BEGIN

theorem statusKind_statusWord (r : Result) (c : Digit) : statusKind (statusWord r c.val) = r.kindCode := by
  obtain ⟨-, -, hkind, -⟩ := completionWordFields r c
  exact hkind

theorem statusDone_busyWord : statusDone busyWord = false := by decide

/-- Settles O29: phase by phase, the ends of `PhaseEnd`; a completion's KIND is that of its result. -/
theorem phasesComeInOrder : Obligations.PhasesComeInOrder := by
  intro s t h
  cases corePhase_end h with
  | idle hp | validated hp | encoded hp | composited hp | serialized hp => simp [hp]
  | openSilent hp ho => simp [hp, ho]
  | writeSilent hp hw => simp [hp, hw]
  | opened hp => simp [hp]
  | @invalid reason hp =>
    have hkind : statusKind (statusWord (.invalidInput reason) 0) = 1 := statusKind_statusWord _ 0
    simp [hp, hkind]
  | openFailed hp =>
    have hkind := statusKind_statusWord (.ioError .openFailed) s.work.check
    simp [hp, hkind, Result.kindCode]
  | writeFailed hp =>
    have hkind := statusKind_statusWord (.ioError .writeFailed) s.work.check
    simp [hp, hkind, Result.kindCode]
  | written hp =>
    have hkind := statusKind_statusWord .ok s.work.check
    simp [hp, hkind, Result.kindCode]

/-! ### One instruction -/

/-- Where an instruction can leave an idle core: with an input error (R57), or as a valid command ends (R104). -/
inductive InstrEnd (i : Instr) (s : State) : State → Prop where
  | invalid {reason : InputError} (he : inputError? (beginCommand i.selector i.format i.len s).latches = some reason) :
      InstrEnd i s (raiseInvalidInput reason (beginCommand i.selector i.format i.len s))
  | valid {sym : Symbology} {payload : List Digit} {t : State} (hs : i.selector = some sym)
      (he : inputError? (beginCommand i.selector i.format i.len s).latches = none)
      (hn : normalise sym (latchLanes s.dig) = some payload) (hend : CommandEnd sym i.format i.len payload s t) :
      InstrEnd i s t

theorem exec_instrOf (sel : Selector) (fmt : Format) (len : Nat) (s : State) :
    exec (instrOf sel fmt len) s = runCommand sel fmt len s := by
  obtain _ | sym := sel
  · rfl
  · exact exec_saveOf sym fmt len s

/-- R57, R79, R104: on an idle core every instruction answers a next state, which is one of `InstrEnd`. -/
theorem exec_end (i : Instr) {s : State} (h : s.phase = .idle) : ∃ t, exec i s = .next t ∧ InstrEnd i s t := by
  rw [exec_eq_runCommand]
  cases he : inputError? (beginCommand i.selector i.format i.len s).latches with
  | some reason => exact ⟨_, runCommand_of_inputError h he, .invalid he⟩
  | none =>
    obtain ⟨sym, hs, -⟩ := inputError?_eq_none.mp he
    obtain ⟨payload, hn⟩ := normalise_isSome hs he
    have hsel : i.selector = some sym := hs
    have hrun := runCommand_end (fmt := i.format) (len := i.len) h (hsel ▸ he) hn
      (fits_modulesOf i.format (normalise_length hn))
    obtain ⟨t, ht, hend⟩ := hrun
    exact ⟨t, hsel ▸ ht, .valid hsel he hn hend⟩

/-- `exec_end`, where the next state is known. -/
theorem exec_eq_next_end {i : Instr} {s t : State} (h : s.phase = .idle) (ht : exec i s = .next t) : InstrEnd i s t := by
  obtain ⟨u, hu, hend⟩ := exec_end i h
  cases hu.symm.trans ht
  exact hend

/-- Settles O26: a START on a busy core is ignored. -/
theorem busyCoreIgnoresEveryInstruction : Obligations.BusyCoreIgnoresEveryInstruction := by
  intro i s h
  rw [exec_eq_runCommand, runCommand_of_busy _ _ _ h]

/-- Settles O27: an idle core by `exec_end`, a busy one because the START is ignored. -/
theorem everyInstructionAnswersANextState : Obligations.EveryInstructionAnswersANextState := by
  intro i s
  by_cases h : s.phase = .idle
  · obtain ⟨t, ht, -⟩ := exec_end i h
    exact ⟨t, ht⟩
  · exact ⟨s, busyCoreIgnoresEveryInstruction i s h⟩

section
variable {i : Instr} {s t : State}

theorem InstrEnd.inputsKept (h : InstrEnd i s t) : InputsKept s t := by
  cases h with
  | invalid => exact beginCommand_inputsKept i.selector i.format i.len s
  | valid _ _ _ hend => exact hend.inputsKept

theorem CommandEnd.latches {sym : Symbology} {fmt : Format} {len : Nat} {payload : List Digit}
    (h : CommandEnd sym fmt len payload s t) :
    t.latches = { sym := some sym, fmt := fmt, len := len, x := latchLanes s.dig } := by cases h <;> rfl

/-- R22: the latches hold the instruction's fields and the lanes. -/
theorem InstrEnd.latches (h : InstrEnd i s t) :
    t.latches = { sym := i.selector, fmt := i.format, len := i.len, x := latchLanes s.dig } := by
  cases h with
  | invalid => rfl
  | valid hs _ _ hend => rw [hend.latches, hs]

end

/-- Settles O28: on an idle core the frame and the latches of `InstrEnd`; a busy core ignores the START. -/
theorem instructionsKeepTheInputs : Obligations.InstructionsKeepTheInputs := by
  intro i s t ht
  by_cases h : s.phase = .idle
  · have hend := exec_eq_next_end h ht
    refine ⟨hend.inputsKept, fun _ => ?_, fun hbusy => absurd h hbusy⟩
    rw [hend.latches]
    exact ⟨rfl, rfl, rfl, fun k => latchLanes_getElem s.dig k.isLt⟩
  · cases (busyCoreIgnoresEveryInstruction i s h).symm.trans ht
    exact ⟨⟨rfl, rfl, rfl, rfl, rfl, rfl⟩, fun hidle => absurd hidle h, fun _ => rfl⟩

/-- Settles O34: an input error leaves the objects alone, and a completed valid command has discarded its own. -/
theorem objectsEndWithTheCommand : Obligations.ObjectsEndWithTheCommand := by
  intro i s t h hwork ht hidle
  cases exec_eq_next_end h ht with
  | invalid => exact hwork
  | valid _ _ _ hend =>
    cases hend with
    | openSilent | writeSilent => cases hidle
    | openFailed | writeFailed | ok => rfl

END
BEGIN

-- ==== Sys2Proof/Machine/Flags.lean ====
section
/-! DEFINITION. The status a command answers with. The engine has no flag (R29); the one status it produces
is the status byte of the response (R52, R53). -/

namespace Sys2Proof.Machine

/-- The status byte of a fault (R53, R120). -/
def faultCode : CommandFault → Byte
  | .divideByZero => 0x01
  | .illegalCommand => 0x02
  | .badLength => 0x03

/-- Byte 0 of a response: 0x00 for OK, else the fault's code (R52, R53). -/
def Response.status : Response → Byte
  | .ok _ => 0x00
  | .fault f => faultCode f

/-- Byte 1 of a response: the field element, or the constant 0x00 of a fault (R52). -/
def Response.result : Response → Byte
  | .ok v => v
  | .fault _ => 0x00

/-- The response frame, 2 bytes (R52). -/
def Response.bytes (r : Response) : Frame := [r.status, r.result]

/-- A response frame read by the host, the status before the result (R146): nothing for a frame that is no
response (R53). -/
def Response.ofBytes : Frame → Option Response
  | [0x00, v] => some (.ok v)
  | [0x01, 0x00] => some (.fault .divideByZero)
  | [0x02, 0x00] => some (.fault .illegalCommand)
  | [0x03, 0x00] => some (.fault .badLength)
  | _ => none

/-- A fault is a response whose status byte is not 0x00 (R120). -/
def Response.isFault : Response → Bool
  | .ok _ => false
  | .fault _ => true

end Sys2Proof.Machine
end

END

THE PROBLEM: From the material above, copy every line where the word "InstrEnd" is found.

TASK RESPONSE:
inductive InstrEnd (i : Instr) (s : State) : State → Prop where
      InstrEnd i s (raiseInvalidInput reason (beginCommand i.selector i.format i.len s))
      InstrEnd i s t
/-- R57, R79, R104: on an idle core every instruction answers a next state, which is one of `InstrEnd`. -/
theorem exec_end (i : Instr) {s : State} (h : s.phase = .idle) : ∃ t, exec i s = .next t ∧ InstrEnd i s t := by
theorem exec_eq_next_end {i : Instr} {s t : State} (h : s.phase = .idle) (ht : exec i s = .next t) : InstrEnd i s t := by
theorem InstrEnd.inputsKept (h : InstrEnd i s t) : InputsKept s t := by
theorem InstrEnd.latches (h : InstrEnd i s t) :
/-- Settles O28: on an idle core the frame and the latches of `InstrEnd`; a busy core ignores the START. -/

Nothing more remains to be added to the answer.